RuntimeError                              Traceback (most recent call last)
<ipython-input-12-1c0a7c8d9dd2> in <module>()
     23     loss += Loss(out, target)
     24 
---> 25     loss.backward()
     26     optimizer.step()
     27 

/usr/local/lib/python3.5/site-packages/torch/autograd/variable.py in backward(self, gradient, retain_variables)
    144                     'or with gradient w.r.t. the variable')
    145             gradient = self.data.new().resize_as_(self.data).fill_(1)
--> 146         self._execution_engine.run_backward((self,), (gradient,), retain_variables)
    147 
    148     def register_hook(self, hook):

/usr/local/lib/python3.5/site-packages/torch/nn/_functions/thnn/pooling.py in backward(self, grad_output, _indices_grad)
     61                                                          self.pad, 0,
     62                                                          self.dilation, 1,
---> 63                                                          self.ceil_mode)
     64         grad_input = grad_input.squeeze(2)
     65         return grad_input

RuntimeError: cuda runtime error (59) : device-side assert triggered at /b/wheel/pytorch-src/torch/lib/THCUNN/generic/SpatialDilatedMaxPooling.cu:228

It seems there are more problems than I just use cpu.I do not know why.
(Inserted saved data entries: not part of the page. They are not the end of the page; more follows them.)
/-- A listed window after the serials `owed` were credited; one whose summary is posted is gone. -/
def creditStep (own c : Nat) (v : Verdict) (due : Serial → Bool) (owed : List Serial) (w : Window) : Option Window :=
  if owed.contains w.serial then
    if w.sumsUp own c v (due w.serial) then none else some (w.credited own c v (due w.serial))
  else some w

/-- The listed windows of some serials, in their order. -/
def listedOf (owed : List Serial) (l : List Window) : List Window :=
  owed.filterMap fun ser => l.find? (·.serial == ser)

/-- The Window Unit after the serials `owed` were credited. -/
def creditUnit (own c : Nat) (v : Verdict) (due : Serial → Bool) (owed : List Serial) (x : WindowUnit) : WindowUnit :=
  { x with
    list := x.list.filterMap (creditStep own c v due owed)
    requests := ((listedOf owed x.list).filter fun w => due w.serial && w.talliesAway own).foldl
      (fun l w => tallyAsked w.serial (countedIn c v w.counts) l) x.requests }

/-- The summaries that the credits bring. -/
def creditReports (own c : Nat) (v : Verdict) (due : Serial → Bool) (owed : List Serial) (x : WindowUnit) :
    List Report :=
  ((listedOf owed x.list).filter fun w => w.sumsUp own c v (due w.serial)).map fun w =>
    .windowSummary (w.credited own c v (due w.serial)).summary

theorem credited_serial (own c : Nat) (v : Verdict) (due : Bool) (w : Window) :
    (w.credited own c v due).serial = w.serial := rfl

/-- One window's credit in the list: it goes with its summary, or it is rewritten. -/
theorem filterMap_creditStep (due : Serial → Bool) (hnodup : (s.windows.list.map (·.serial)).Nodup)
    (hw : findWindow s ser = some w) : s.windows.list.filterMap (creditStep own c v due [ser]) =
      if w.sumsUp own c v (due ser) then s.windows.list.filter (·.serial != ser)
      else rewritten ser (fun _ => w.credited own c v (due ser)) s := by
  have hself {x : Window} (hx : x ∈ s.windows.list) (hser : x.serial = ser) : x = w := by
    have hfound := findWindow_of_mem hnodup hx
    rw [hser, hw] at hfound
    exact (Option.some.inj hfound).symm
  split
  · rename_i hsum
    rw [← List.filterMap_eq_filter]
    refine List.filterMap_congr fun x hx => ?_
    by_cases hser : x.serial = ser
    · obtain rfl := hself hx hser
      simp [creditStep, hser, hsum, Option.guard]
    · simp [creditStep, hser, Option.guard]
  · rename_i hsum
    rw [rewritten, ← List.filterMap_eq_map]
    refine List.filterMap_congr fun x hx => ?_
    by_cases hser : x.serial = ser
    · obtain rfl := hself hx hser
      simp [creditStep, hser, hsum]
    · simp [creditStep, hser]

/-- A window with its counts moved on. -/
def Window.counting (c : Nat) (v : Verdict) (w : Window) : Window := { w with counts := countedIn c v w.counts }

/-- The state in which the tally test of a credit runs. -/
def counted (c : Nat) (v : Verdict) (ser : Serial) (s : State) : State := modifyWindow ser (·.counting c v) s

theorem creditWindow_eq (c : Nat) (v : Verdict) (s : State) (ser : Serial) :
    creditWindow c v s ser = tallyTest ser (counted c v ser s) := by
  have hcount : (fun w : Window => { w with counts := w.counts.count c v }) = (·.counting c v) := by
    funext w
    rw [count_eq_countedIn, Window.counting]
  rw [creditWindow, hcount]
  rfl

theorem findWindow_counted (hw : findWindow s ser = some w) :
    findWindow (counted c v ser s) ser = some (w.counting c v) := by
  rw [counted, findWindow_modifyWindow ser ser (·.counting c v) (fun _ => rfl), hw, Option.map_some, if_pos rfl]

theorem creditWindow_of_unlisted (h : findWindow s ser = none) : creditWindow c v s ser = s := by
  have hfound : findWindow (counted c v ser s) ser = none := by
    rw [counted, findWindow_modifyWindow ser ser (·.counting c v) (fun _ => rfl), h]
    rfl
  have hsame : counted c v ser s = s := by
    have hlist : s.windows.list.map (fun w => if w.serial = ser then w.counting c v else w) = s.windows.list := by
      refine (List.map_congr_left fun x hx => ?_).trans (List.map_id _)
      exact if_neg (by simpa using List.find?_eq_none.1 h x hx)
    rw [counted, modifyWindow, hlist]
    rfl
  rw [creditWindow_eq, tallyTest, hfound, hsame]

theorem setTable_of_takes {w : Window} {n : Nat} (x : TallyEntry) (h : (w.tableAt n).takesCounts = true) :
    w.setTable n x = { w with table := w.table.set (n - 1) x } := by
  refine if_pos (Nat.pos_of_ne_zero ?_)
  rintro rfl
  cases h

theorem talliesHere_iff (hser : w.serial = ser) : w.talliesHere own = true ↔
    ser.opener = own ∧ (w.state = .closing ∨ w.state = .collecting) ∧ (w.tableAt own).takesCounts = true := by
  rw [takesCounts_iff, Window.talliesHere, hser]
  simp only [Bool.and_eq_true, Bool.or_eq_true, beq_iff_eq, List.mem_cons, List.not_mem_nil, or_false, and_assoc, or_assoc]

/-- A due tally is recorded at the opener, with the summary when it was the last one (R108, R110). -/
theorem creditWindow_of_here (hnodup : (s.windows.list.map (·.serial)).Nodup) (hw : findWindow s ser = some w)
    (hdue : owesSerial s ser = false) (hhere : w.talliesHere s.image.station = true) :
    creditWindow c v s ser =
      if w.sumsUp s.image.station c v true then
        (postReport (.windowSummary (w.credited s.image.station c v true).summary) s).setWindows { s.windows with
          list := s.windows.list.filter (·.serial != ser) }
      else s.setWindows { s.windows with list := rewritten ser (fun _ => w.credited s.image.station c v true) s } := by
  have hser := serial_of_findWindow hw
  obtain ⟨hown, hstate, htakes⟩ := (talliesHere_iff hser).1 hhere
  have haway : w.talliesAway s.image.station = false := talliesAway_of_talliesHere w _ hhere
  have hcounted := findWindow_counted (c := c) (v := v) hw
  have hset : (w.counting c v).setTable s.image.station (.received (w.counting c v).counts) =
      w.credited s.image.station c v true := by
    rw [setTable_of_takes (w := w.counting c v) _ htakes, Window.credited, hhere, haway]
    rfl
  have hfound : findWindow (modifyWindow ser (·.setTable s.image.station (.received (w.counting c v).counts))
      (counted c v ser s)) ser = some (w.credited s.image.station c v true) := by
    rw [findWindow_modifyWindow ser ser _ (fun x => serial_setTable x _ _), hcounted, Option.map_some, if_pos rfl, hset]
  have hlist : (modifyWindow ser (·.setTable s.image.station (.received (w.counting c v).counts))
      (counted c v ser s)) = s.setWindows { s.windows with
        list := rewritten ser (fun _ => w.credited s.image.station c v true) s } := by
    rw [← hset, ← rewritten_of_listed
        (f := fun x => (x.counting c v).setTable s.image.station (.received (w.counting c v).counts)) hnodup hw,
      ← rewritten_rewritten (s := s) (t := counted c v ser s) (f := (·.counting c v))
        (g := (·.setTable s.image.station (.received (w.counting c v).counts))) (fun _ => rfl) rfl]
    rfl
  have hcollects : (w.counting c v).collects = true := (collects_iff _).2 hstate
  have hsum : w.sumsUp s.image.station c v true = true ↔ (w.credited s.image.station c v true).state = .collecting ∧
      (w.credited s.image.station c v true).noneAwaited = true := by
    simp [Window.sumsUp, hhere, Window.noneAwaited, Window.credited]
  have hrecord : creditWindow c v s ser = summaryTest ser (s.setWindows { s.windows with
      list := rewritten ser (fun _ => w.credited s.image.station c v true) s }) := by
    rw [creditWindow_eq, tallyTest_here (s := counted c v ser s) hcounted hown hdue, if_pos hcollects]
    refine Eq.trans ?_ (congrArg (summaryTest ser) hlist)
    exact recordTally_of_expected hcounted hstate ((takesCounts_iff _).1 htakes)
  rw [hlist] at hfound
  rw [hrecord]
  split
  · rename_i h
    rw [summaryTest_of_due hfound (hsum.1 h), postReport_setWindows, dropWindow,
      ← rewritten_of_listed (f := (·.credited s.image.station c v true)) hnodup hw]
    exact congrArg (fun l => State.setWindows _ { s.windows with list := l })
      (filter_rewritten ser (·.credited s.image.station c v true) (fun _ => rfl) s)
  · rename_i h
    exact summaryTest_of_not_due hfound (mt hsum.2 h)
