/-! ### What losses do together -/

/-- The stations `gone` were set ABSENT one after the other, this one not among them. -/
structure Lost (gone : List Nat) (s t : State) : Prop where
  place    : t.image = s.image ∧ t.paths = s.paths ∧ rosterAt t s.image.station = rosterAt s s.image.station
  graded   : Graded s → Graded t
  probes   : ∃ fell : Bool, (Graded s → isPresent s s.image.station = true → fell = false) ∧
    t.probes = { s.probes with slots := slotsLosing fell gone s }
  kept     : t.windows.requests = s.windows.requests ∧ t.windows.seq = s.windows.seq
  unlisted : ∀ ser, findWindow s ser = none → findWindow t ser = none
  tables   : (s.windows.list.map (·.serial)).Nodup →
    t.windows.list = windowsLosing s.image.station gone.contains s.windows.list
  reports  : (s.windows.list.map (·.serial)).Nodup →
    ∃ l : List Report, l.Perm (summariesLosing s.image.station gone.contains s.windows.list) ∧
      (s.ctl.queue.length + l.length ≤ 32 → t.ctl.queue.map (·.2) = s.ctl.queue.map (·.2) ++ l)
  posted   : s.ctl.Posted t.ctl
  flagged  : s.ctl.Flagged t.ctl

/-- No station was lost: at most roster entries changed, none of them this station's. -/
theorem lost_of_roster (hplace : t.image = s.image ∧ t.paths = s.paths ∧
      rosterAt t s.image.station = rosterAt s s.image.station)
    (hgraded : Graded s → Graded t) (hprobes : t.probes = s.probes) (hwindows : t.windows = s.windows)
    (hctl : t.ctl = s.ctl) : Lost [] s t := by
  have hnone : (fun n => ([] : List Nat).contains n) = fun _ => false := rfl
  refine ⟨hplace, hgraded, ⟨false, fun _ _ => rfl, ?_⟩, ⟨by rw [hwindows], by rw [hwindows]⟩, fun ser h => ?_,
    fun _ => ?_, fun _ => ⟨[], ?_, fun _ => ?_⟩, .of_eq hctl, .of_eq hctl⟩
  · simp only [slotsLosing, probe_losing_none, Option.map_id', List.map_id', hprobes]
  · rw [findWindow, hwindows]
    exact h
  · exact (congrArg (·.list) hwindows).trans (windowsLosing_none _).symm
  · exact .of_eq (summariesLosing_none _).symm
  · rw [hctl, List.append_nil]

theorem Lost.refl (s : State) : Lost [] s s := lost_of_roster ⟨rfl, rfl, rfl⟩ id rfl rfl rfl

theorem contains_append_fun (a b : List Nat) : (a ++ b).contains = fun n => a.contains n || b.contains n := by
  funext n
  exact List.contains_append ..

theorem Lost.trans {gone' : List Nat} (h : Lost gone s t) (h' : Lost gone' t u) : Lost (gone ++ gone') s u := by
  obtain ⟨himage, hpaths, hown⟩ := h.place
  obtain ⟨himage', hpaths', hown'⟩ := h'.place
  rw [himage] at hown'
  obtain ⟨fell, hfell, hprobes⟩ := h.probes
  obtain ⟨fell', hfell', hprobes'⟩ := h'.probes
  have hpresent : isPresent t t.image.station = isPresent s s.image.station := by
    rw [isPresent, isPresent, himage, hown]
  have hcrosses (p : Probe) (q : Probe) (hq : q.circuit = p.circuit) : baselineCrosses t q = baselineCrosses s p := by
    funext n
    rw [baselineCrosses, baselineCrosses, findPath, findPath, hpaths, hq]
  have hnodup (hn : (s.windows.list.map (·.serial)).Nodup) : (t.windows.list.map (·.serial)).Nodup := by
    rw [h.tables hn]
    exact hn.sublist (serials_windowsLosing _)
  refine ⟨⟨himage'.trans himage, hpaths'.trans hpaths, hown'.trans hown⟩, h'.graded ∘ h.graded,
    ⟨fell || fell', fun hgraded hin => ?_, ?_⟩, ⟨h'.kept.1.trans h.kept.1, h'.kept.2.trans h.kept.2⟩,
    fun ser hnone => h'.unlisted ser (h.unlisted ser hnone), fun hn => ?_, fun hn => ?_,
    h.posted.trans h'.posted, h.flagged.trans h'.flagged⟩
  · rw [hfell hgraded hin, hfell' (h.graded hgraded) (hpresent.trans hin)]
    rfl
  · rw [hprobes', slotsLosing, hprobes]
    simp only [slotsLosing, List.map_map]
    congr 1
    refine List.map_congr_left fun o _ => ?_
    cases o with
    | none => rfl
    | some p =>
      have hcore := (probe_losing_core (baselineCrosses s p) fell gone p).2
      simp only [Function.comp, Option.map_some, hcrosses p _ hcore, probe_losing_append]
  · rw [h'.tables (hnodup hn), h.tables hn, himage, windowsLosing_windowsLosing, contains_append_fun]
  · obtain ⟨l, hperm, hqueue⟩ := h.reports hn
    obtain ⟨l', hperm', hqueue'⟩ := h'.reports (hnodup hn)
    rw [h.tables hn, himage] at hperm'
    refine ⟨l ++ l', ?_, fun hroom => ?_⟩
    · rw [contains_append_fun]
      exact (hperm.append hperm').trans (perm_summariesLosing _)
    · rw [List.length_append] at hroom
      have hfirst := hqueue (by omega)
      have hlen : t.ctl.queue.length = s.ctl.queue.length + l.length := by
        have := congrArg List.length hfirst
        simpa using this
      rw [hqueue' (by omega), hfirst, List.append_assoc]
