theorem probeAt_down_start (hslots : SlotsOk s) (hok : JoiningOk s) (hp : probeAt s i = some p)
    (hphase : p.phase = .claiming) (hsome : (s.loop.outstanding.any fun o => o.standing != .lingering &&
      o.request.isStartOf p.circuit p.epoch) = true) (hr : findPath s p.circuit = some r) :
    probeAt (down due s) i = some (lostStart due s p r) ∧ (r.line < s.lines.length → (s.paths.map (·.line)).Nodup →
      (down due s).lines.getD r.line none = some (p.circuit, p.epoch)) := by
  rw [← any_openEntries fun o => o.request.isStartOf p.circuit p.epoch] at hsome
  exact probeAt_failAll_start (s := fallen due s) (circuits_fallen hslots.2.1) hphase hr (no_open_join hok hp) (.refl _)
    rfl (probeAt_fallen_of_other hp (by rw [hphase]; decide)) hsome

theorem lostStart_spec (due : Nat) (s : State) (p : Probe) (r : PathRecord) :
    lostStart due s p r = { p with
      phase := .driving, blind := (lostStart due s p r).blind, absent := (lostStart due s p r).absent
      absentLost := (lostStart due s p r).absent != 0, loopLost := true
      deadline := some (max s.now due + deadlineMs s.image.deadlineCode) } ∧
    (∀ n ∈ stationNumbers, stationIn (lostStart due s p r).blind n = (n != s.image.station &&
      (isPresent s n || stationIn p.joiners n))) ∧
    (∀ n ∈ stationNumbers, stationIn (lostStart due s p r).absent n = (n != s.image.station && !isPresent s n &&
      (r.baseline.getD []).any fun h => h.station == n)) := by
  refine ⟨rfl, fun n hn => ?_, fun n hn => ?_⟩
  · have hblind : stationIn (blindAt (fallen due s) p noMarks) n = _ :=
      stationIn_stationsWith _ n ((mem_stationNumbers n).1 hn)
    have hnone : stationIn noMarks.taken n = false := by simp [noMarks, stationIn]
    rw [hnone, Bool.not_false, Bool.and_true] at hblind
    exact hblind
  · have habsent : stationIn (absentAt (fallen due s) r) n = _ :=
      stationIn_stationsWith _ n ((mem_stationNumbers n).1 hn)
    rw [Bool.and_right_comm] at habsent
    exact habsent

theorem probeAt_down_end (hslots : SlotsOk s) (hok : JoiningOk s) (hp : probeAt s i = some p)
    (hphase : p.phase = .closing)
    (hsome : ∃ o ∈ openEntries s, ∃ v f, o.request.payload = .probeEnd p.circuit p.epoch v f) :
    probeAt (down due s) i = none :=
  probeAt_failAll_end (s := fallen due s) (circuits_fallen hslots.2.1) hphase (no_open_join hok hp) (.refl _)
    (.inl (probeAt_fallen_of_other hp (by rw [hphase]; decide))) hsome

/-! ### The roster -/

theorem rosterAt_down_own (hstation : stationOk s.image.station = true) (hlen : s.roster.entries.length = 24) :
    rosterAt (down due s) s.image.station =
      if (s.loop.outstanding.any fun o => o.failsWith 1) = true then joinedEntry s.image (rosterAt s s.image.station)
      else rosterAt s s.image.station := by
  have hentry := rosterAt_failAll_own (s := s) hstation (openEntries s) (fallen due s) rfl hlen
  rw [any_openEntries] at hentry
  exact hentry

theorem joined_down : (down due s).roster.joined =
    (s.roster.joined || s.loop.outstanding.any fun o => o.failsWith 1) := by
  have hjoined := joined_failAll (openEntries s) (fallen due s)
  rw [any_openEntries] at hjoined
  exact hjoined

/-! ### The windows -/

theorem watched_fallen (hok : WindowsOk s) : Watched (fallen due s) (fallen due s) := ⟨rfl, fun _ _ => rfl, hok.1⟩

/-- The other notices that are open concern other windows. -/
theorem apart_of_actsAlone (hser : o.request.payload.windowSerial = some ser) (halone : actsAlone s o = true) :
    ∀ x ∈ openEntries s, x ≠ o → x.request.Apart ser := by
  intro x hx hne hxser
  obtain ⟨hin, hopen⟩ := mem_openEntries.1 hx
  have hother := List.all_eq_true.1 halone x hin
  simp only [Bool.or_eq_true, Bool.and_eq_true, beq_iff_eq, bne_iff_ne] at hother
  rcases hother with (((hsame | hlingers) | hkind) | hserial) | hboth
  · exact absurd hsame hne
  · exact absurd hlingers hopen
  · exact .inl hkind
  · exact absurd (hxser.trans hser.symm) hserial
  · exact .inr hboth

theorem length_openEntries_le : (openEntries s).length ≤ s.loop.outstanding.length := List.length_filter_le _ _

theorem windowOpen_of_serial {p : Payload} (hkind : p.kind = 3) (hser : p.windowSerial = some ser) :
    ∃ scope, p = .windowOpen ser scope := by
  obtain ⟨a, scope, rfl⟩ := windowOpen_of_kind hkind
  obtain rfl := Option.some.inj hser
  exact ⟨scope, rfl⟩

theorem tally_of_serial {p : Payload} (hkind : p.kind = 6) (hser : p.windowSerial = some ser) :
    ∃ n, p = .tally ser n := by
  cases p with
  | tally a n =>
    obtain rfl := Option.some.inj hser
    exact ⟨n, rfl⟩
  | _ => cases hkind

/-! ### The records -/

theorem endsSettling_of_open (s : State) : s.loop.outstanding.filter (endsSettling s) =
    (openEntries s).filter (endsSettling s) := by
  rw [openEntries, List.filter_filter]
  refine List.filter_congr fun o _ => ?_
  unfold endsSettling
  cases o.standing <;> simp

theorem records_down_unreleased (hnone : s.loop.outstanding.filter (endsSettling s) = []) :
    (down due s).paths = s.paths ∧ (down due s).sched = s.sched := by
  have hnot : ∀ o ∈ openEntries s, ¬ o.request.Releases (fallen due s) := by
    intro o ho hreleases
    obtain ⟨-, hopen⟩ := mem_openEntries.1 ho
    rw [endsSettling_of_open, List.filter_eq_nil_iff] at hnone
    exact hnone o ho ((endsSettling_iff hopen).2 hreleases)
  obtain ⟨hpaths, hsched, -⟩ := unreleased_failAll (s := fallen due s) ⟨rfl, rfl, fun _ h => h⟩ hnot
  exact ⟨hpaths, hsched⟩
RuntimeError: cuda runtime error (59) : device-side assert triggered at /b/wheel/pytorch-src/torch/lib/THCUNN/generic/Threshold.cu:66

is there a best practice to debug these problems?

1 Like

Hi,

Could you run your code with the CUDA_LAUNCH_BLOCKING=1 env variable and post the new stack trace please.
You can do that by running CUDA_LAUNCH_BLOCKING=1 python your_script.py.

5 Likes

After I run CUDA_LAUNCH_BLOCKING=1 python HAN.py:

/home/quoniammm/anaconda3/lib/python3.6/site-packages/sklearn/cross_validation.py:44: DeprecationWarning: This module was deprecated in version 0.18 in favor of the model_selection module into which all the refactored classes and functions are moved. Also note that the interface of the new CV iterators are different from that of this module. This module will be removed in 0.20.
  "This module will be removed in 0.20.", DeprecationWarning)
THCudaCheck FAIL file=/pytorch/torch/lib/THC/THCGeneral.c line=70 error=30 : unknown error
Traceback (most recent call last):
  File "HAN.py", line 264, in <module>
    word_attn.cuda()
  File "/home/quoniammm/anaconda3/lib/python3.6/site-packages/torch/nn/modules/module.py", line 147, in cuda
    return self._apply(lambda t: t.cuda(device_id))
  File "/home/quoniammm/anaconda3/lib/python3.6/site-packages/torch/nn/modules/module.py", line 118, in _apply
    module._apply(fn)
  File "/home/quoniammm/anaconda3/lib/python3.6/site-packages/torch/nn/modules/module.py", line 124, in _apply
    param.data = fn(param.data)
  File "/home/quoniammm/anaconda3/lib/python3.6/site-packages/torch/nn/modules/module.py", line 147, in <lambda>
    return self._apply(lambda t: t.cuda(device_id))
  File "/home/quoniammm/anaconda3/lib/python3.6/site-packages/torch/_utils.py", line 66, in _cuda
    return new_type(self.size()).copy_(self, async)
  File "/home/quoniammm/anaconda3/lib/python3.6/site-packages/torch/cuda/__init__.py", line 266, in _lazy_new
    _lazy_init()
  File "/home/quoniammm/anaconda3/lib/python3.6/site-packages/torch/cuda/__init__.py", line 85, in _lazy_init
    torch._C._cuda_init()
RuntimeError: cuda runtime error (30) : unknown error at /pytorch/torch/lib/THC/THCGeneral.c:70

The result is as the same as it in notebook.What is the use of CUDA_LAUNCH_BLOCKING=1?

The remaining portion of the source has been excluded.